[EXERCISE DATA — start]
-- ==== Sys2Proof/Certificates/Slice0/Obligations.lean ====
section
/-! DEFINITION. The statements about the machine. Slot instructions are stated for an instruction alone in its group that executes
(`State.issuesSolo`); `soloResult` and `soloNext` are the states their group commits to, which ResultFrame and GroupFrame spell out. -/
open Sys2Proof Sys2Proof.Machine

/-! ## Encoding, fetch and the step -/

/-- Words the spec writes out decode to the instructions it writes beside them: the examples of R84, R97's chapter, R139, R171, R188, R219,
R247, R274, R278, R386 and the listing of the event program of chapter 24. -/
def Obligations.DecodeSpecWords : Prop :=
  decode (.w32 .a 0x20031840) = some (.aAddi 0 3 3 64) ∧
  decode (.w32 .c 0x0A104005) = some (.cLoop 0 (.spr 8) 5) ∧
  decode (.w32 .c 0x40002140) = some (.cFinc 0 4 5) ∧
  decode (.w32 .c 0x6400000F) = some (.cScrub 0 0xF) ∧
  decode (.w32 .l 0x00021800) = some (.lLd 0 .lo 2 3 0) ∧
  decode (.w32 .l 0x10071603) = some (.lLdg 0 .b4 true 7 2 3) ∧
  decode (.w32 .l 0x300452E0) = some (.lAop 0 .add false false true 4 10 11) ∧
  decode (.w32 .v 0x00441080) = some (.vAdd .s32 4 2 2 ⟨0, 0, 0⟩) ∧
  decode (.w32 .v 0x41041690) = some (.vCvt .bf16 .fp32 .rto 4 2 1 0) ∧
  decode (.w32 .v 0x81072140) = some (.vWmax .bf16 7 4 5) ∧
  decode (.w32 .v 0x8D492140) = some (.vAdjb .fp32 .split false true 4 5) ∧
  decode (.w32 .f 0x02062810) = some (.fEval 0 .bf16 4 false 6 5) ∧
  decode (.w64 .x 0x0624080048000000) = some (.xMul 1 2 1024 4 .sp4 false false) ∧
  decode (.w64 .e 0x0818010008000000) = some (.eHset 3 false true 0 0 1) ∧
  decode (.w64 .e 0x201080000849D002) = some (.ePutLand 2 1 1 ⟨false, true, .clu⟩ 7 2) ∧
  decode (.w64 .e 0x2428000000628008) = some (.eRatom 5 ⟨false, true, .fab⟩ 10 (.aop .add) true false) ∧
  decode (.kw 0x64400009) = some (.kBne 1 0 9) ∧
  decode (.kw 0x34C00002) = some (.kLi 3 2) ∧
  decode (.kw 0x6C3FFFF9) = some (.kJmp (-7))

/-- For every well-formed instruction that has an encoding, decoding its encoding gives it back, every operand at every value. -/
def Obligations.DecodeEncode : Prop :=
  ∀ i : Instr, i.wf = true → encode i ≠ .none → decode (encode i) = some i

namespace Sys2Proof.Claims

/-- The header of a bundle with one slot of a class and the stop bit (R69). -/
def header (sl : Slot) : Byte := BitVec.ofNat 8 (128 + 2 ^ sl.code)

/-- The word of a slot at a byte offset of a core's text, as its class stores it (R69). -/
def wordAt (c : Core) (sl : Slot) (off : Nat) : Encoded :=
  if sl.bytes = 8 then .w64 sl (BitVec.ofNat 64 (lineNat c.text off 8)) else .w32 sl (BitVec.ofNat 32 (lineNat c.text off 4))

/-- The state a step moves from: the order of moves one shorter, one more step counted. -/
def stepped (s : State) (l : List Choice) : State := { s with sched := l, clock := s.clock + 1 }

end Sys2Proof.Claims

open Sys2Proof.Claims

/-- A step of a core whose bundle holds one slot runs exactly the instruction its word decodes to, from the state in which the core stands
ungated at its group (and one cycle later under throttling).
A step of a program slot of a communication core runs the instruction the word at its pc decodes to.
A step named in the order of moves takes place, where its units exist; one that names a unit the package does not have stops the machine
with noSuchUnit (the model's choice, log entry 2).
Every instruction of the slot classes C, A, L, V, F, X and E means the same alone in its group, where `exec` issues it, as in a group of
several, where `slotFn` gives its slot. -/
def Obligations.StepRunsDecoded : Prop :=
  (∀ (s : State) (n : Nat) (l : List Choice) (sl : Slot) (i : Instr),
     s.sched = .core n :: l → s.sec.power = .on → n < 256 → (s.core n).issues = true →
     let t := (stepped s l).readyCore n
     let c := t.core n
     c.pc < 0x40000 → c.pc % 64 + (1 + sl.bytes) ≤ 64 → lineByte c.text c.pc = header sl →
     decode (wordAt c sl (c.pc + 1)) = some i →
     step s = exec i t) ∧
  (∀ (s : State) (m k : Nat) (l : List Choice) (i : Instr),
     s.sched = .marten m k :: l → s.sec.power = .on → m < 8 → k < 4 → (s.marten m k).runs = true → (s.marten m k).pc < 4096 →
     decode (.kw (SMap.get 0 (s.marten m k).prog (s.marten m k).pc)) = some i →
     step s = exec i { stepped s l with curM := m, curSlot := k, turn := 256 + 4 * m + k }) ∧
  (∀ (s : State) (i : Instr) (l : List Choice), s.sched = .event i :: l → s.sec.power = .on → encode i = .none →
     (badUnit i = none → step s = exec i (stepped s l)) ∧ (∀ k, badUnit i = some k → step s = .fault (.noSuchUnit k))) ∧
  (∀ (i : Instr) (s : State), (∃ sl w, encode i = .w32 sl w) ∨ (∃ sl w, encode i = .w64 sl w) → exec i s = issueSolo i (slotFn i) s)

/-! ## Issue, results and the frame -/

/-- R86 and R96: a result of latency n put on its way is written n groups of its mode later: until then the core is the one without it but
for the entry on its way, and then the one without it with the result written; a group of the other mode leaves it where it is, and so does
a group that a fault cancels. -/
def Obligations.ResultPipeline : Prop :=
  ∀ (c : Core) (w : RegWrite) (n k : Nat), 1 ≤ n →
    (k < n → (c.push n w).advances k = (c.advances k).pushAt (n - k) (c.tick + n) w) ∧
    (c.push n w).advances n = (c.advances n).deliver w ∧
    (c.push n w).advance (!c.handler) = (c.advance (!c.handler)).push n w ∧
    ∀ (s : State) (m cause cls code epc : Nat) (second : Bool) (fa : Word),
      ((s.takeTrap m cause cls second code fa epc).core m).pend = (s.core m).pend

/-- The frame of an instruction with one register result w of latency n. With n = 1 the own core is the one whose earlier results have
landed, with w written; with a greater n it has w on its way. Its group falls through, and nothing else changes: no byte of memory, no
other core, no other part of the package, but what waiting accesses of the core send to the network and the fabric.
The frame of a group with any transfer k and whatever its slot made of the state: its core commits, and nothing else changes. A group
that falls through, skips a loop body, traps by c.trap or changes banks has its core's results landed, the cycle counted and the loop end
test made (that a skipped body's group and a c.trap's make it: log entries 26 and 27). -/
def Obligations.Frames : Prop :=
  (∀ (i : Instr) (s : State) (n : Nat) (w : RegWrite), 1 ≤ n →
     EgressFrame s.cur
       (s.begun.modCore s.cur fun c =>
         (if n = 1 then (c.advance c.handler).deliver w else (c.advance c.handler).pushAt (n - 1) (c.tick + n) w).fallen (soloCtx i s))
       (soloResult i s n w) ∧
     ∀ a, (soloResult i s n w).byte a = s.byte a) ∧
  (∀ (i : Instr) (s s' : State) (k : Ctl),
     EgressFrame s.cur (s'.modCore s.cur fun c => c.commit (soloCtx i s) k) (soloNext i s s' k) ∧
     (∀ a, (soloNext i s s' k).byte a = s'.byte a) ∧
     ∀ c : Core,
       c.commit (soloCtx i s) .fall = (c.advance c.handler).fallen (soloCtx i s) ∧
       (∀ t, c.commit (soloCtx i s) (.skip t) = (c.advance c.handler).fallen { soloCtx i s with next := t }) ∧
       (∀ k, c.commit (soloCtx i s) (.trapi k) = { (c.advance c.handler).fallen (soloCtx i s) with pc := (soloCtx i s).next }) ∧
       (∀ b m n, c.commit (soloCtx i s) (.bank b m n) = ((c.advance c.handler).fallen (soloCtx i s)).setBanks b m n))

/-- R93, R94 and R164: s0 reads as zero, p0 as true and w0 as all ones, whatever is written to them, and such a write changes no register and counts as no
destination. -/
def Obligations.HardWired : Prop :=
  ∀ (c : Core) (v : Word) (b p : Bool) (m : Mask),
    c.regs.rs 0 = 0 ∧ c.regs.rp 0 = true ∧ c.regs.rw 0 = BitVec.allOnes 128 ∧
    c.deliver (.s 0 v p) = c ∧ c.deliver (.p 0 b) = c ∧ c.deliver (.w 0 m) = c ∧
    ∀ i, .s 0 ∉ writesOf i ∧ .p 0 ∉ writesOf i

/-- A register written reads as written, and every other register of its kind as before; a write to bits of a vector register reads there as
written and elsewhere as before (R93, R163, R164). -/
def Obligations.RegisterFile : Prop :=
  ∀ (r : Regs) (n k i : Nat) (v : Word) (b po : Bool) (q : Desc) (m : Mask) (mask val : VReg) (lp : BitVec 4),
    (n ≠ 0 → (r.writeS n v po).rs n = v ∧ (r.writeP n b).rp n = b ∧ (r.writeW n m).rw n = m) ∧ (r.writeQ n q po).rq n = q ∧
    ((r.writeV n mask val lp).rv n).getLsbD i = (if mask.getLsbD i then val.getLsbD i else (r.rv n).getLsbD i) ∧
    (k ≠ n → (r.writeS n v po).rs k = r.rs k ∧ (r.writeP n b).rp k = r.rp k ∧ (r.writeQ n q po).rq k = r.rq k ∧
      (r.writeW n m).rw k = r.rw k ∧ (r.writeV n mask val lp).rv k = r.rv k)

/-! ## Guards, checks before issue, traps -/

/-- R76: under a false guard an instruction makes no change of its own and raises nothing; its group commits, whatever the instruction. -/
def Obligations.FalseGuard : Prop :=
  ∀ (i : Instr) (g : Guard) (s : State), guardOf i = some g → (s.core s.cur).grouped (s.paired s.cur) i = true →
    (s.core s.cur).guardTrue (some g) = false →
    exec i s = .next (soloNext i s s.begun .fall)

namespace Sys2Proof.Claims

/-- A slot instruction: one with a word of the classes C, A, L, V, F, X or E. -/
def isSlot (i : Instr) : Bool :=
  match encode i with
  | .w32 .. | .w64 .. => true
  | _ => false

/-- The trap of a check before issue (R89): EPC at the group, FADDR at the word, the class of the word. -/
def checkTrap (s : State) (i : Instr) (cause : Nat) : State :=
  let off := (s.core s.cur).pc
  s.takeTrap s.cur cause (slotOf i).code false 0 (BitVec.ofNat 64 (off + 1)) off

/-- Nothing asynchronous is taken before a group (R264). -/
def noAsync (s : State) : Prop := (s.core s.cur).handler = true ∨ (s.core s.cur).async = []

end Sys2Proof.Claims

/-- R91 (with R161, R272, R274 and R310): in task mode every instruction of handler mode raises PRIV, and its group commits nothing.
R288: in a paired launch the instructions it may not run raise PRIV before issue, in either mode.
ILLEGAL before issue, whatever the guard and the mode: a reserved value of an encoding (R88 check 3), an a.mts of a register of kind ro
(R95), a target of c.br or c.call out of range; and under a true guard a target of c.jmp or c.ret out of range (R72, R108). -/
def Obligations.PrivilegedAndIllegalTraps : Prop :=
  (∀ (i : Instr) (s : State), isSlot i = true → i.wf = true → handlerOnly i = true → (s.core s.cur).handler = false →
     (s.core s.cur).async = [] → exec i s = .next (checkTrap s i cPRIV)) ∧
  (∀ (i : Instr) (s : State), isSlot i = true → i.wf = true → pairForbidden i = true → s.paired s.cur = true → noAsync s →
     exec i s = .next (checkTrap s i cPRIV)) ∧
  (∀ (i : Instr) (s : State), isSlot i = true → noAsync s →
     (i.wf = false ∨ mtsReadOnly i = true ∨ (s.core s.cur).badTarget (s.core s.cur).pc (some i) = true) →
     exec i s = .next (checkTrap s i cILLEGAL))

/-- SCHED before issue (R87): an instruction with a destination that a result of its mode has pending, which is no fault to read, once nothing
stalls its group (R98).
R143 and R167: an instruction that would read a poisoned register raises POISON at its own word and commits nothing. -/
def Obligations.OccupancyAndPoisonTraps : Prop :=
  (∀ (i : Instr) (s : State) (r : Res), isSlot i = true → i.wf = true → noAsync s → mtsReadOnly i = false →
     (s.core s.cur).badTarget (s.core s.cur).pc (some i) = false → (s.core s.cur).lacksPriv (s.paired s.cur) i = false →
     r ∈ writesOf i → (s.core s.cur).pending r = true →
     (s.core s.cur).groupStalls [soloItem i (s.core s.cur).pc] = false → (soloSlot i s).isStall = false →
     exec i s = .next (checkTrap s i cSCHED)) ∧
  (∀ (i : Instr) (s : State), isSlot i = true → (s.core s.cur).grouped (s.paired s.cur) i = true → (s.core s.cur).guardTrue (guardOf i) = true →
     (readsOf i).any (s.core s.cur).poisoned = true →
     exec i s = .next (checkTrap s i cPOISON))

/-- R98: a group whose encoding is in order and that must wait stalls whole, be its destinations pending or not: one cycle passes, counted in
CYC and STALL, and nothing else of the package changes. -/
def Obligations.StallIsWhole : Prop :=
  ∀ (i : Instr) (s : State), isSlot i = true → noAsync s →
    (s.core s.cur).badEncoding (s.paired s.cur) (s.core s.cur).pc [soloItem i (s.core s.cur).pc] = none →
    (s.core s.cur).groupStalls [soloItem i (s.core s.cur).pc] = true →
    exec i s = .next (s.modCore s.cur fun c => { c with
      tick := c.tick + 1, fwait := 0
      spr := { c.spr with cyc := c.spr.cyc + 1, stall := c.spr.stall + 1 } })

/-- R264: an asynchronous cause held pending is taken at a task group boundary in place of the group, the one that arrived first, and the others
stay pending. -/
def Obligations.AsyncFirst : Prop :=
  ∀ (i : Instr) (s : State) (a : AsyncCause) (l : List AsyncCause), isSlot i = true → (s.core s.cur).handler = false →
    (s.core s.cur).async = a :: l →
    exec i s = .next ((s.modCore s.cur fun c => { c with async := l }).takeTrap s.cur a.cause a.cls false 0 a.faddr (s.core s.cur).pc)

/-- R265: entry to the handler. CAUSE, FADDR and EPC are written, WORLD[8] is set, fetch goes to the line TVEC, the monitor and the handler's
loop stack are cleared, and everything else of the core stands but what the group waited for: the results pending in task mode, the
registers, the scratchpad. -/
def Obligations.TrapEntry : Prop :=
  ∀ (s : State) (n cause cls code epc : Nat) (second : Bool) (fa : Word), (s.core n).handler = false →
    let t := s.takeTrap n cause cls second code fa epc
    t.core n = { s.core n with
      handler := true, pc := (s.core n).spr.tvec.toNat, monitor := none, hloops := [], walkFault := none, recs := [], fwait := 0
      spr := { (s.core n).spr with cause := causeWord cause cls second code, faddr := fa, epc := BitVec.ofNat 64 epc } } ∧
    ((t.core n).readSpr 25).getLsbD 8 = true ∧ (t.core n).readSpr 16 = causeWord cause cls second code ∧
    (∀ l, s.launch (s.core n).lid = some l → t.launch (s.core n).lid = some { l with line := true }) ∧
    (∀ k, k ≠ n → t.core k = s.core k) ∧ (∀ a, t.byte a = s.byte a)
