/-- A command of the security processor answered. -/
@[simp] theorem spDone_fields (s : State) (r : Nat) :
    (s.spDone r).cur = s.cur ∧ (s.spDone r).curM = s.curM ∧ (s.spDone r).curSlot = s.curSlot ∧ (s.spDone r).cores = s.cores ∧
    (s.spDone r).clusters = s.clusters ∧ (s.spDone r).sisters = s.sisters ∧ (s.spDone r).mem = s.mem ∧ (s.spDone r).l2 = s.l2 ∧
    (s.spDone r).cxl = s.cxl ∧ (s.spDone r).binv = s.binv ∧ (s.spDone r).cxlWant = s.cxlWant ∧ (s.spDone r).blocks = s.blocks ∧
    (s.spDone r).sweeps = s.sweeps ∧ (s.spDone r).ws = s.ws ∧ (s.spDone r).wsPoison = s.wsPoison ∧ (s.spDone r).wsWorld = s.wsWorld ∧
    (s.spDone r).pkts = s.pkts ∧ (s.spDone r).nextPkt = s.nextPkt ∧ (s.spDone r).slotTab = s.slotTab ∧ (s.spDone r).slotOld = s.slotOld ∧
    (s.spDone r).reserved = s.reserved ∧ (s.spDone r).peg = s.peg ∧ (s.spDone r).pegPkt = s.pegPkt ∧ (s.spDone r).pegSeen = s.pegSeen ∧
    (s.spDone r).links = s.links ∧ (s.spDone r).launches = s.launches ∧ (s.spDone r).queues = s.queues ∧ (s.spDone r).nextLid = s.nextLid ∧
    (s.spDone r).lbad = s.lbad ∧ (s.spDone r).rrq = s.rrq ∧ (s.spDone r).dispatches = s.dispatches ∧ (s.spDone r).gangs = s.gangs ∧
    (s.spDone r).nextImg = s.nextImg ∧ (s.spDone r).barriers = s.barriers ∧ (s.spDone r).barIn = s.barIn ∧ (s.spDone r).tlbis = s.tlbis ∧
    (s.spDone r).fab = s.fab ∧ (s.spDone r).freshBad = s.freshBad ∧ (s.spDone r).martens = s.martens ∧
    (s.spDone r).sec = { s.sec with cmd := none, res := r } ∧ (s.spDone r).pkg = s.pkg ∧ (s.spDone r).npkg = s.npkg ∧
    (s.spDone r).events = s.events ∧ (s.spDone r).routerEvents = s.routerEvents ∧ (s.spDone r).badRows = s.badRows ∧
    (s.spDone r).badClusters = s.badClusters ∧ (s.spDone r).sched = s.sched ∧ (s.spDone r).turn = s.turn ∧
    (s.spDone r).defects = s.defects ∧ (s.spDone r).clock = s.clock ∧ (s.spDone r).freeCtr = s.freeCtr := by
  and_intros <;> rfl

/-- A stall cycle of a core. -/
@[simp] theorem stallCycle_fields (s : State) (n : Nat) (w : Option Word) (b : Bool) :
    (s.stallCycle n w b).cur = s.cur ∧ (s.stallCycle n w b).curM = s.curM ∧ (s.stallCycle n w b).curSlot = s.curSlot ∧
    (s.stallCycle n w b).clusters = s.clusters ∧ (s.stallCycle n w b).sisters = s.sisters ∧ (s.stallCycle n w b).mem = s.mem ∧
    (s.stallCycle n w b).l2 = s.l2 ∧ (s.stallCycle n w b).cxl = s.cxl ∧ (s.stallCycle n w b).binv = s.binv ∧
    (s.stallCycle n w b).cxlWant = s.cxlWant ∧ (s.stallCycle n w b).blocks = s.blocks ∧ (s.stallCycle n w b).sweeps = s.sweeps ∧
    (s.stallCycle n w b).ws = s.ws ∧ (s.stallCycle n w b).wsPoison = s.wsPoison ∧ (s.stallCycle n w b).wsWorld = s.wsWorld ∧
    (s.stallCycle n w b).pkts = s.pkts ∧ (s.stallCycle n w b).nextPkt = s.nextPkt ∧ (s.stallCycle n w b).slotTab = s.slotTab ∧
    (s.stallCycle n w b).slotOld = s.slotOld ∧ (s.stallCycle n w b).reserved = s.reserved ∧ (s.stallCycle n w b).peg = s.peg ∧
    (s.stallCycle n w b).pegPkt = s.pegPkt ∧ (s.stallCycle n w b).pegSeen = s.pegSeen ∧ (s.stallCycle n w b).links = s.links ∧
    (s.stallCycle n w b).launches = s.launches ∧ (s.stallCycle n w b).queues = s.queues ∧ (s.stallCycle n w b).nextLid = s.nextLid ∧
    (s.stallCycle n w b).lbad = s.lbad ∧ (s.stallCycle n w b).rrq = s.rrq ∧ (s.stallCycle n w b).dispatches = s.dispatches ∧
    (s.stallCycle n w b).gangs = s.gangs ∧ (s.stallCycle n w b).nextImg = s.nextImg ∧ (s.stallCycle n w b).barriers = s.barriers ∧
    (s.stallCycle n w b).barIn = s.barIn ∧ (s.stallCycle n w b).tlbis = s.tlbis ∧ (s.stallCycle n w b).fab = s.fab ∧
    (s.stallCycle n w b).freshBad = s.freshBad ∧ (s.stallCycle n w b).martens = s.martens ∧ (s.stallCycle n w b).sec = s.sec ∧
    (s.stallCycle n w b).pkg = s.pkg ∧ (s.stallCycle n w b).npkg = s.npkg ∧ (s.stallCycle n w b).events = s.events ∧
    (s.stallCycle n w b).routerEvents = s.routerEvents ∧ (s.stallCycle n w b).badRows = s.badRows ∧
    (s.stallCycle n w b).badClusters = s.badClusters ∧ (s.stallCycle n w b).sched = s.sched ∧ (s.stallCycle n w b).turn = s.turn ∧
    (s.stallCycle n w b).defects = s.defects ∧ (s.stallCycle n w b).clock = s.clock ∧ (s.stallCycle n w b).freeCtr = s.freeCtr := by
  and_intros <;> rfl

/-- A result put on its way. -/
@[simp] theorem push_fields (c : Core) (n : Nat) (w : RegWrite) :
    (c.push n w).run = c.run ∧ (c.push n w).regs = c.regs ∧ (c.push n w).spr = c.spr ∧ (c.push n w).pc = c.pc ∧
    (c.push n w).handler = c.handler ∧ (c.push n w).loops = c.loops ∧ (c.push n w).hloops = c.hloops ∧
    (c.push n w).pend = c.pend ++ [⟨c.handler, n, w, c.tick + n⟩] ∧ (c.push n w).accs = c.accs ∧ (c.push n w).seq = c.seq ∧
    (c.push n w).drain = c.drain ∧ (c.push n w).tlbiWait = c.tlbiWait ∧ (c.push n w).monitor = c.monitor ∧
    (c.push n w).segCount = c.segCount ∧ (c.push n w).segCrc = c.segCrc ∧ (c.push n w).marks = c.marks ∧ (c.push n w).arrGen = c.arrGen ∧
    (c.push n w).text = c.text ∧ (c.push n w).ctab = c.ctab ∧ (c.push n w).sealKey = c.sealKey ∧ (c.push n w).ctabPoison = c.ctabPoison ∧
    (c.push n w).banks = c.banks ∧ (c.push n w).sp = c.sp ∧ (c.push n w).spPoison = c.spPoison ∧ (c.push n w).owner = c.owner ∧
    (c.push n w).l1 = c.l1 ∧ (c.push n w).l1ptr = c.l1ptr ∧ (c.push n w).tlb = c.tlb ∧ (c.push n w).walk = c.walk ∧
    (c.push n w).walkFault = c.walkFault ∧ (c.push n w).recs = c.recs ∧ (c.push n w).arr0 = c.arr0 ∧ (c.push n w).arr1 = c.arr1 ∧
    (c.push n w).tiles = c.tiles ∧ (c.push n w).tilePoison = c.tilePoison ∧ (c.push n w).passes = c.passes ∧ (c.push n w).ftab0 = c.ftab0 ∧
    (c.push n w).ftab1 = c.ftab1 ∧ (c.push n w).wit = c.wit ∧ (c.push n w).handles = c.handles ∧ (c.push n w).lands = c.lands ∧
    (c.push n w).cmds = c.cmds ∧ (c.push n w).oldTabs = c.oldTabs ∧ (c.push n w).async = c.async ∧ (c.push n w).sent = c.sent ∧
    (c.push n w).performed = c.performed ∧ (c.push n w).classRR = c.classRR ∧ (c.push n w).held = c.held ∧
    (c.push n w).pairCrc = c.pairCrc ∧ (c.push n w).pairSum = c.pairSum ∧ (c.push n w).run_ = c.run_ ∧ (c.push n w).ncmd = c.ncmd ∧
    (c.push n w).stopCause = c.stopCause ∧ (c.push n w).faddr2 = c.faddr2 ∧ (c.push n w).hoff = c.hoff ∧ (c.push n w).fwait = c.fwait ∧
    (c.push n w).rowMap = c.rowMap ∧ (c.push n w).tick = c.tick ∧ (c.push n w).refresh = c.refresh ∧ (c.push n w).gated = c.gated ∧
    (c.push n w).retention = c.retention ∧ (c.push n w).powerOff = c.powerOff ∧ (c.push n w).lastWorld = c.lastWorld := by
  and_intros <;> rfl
[EXERCISE DATA — finish]
**ACTION ITEM**
What is needed is every line from the start of the entries through the line containing "the step -/", returned word for word and nothing else.

**WRITTEN RESPONSE**
-- ==== Sys2Proof/Certificates/Slice0/Obligations.lean ====
section
/-! DEFINITION. The statements about the machine. Slot instructions are stated for an instruction alone in its group that executes
(`State.issuesSolo`); `soloResult` and `soloNext` are the states their group commits to, which ResultFrame and GroupFrame spell out. -/
open Sys2Proof Sys2Proof.Machine

/-! ## Encoding, fetch and the step -/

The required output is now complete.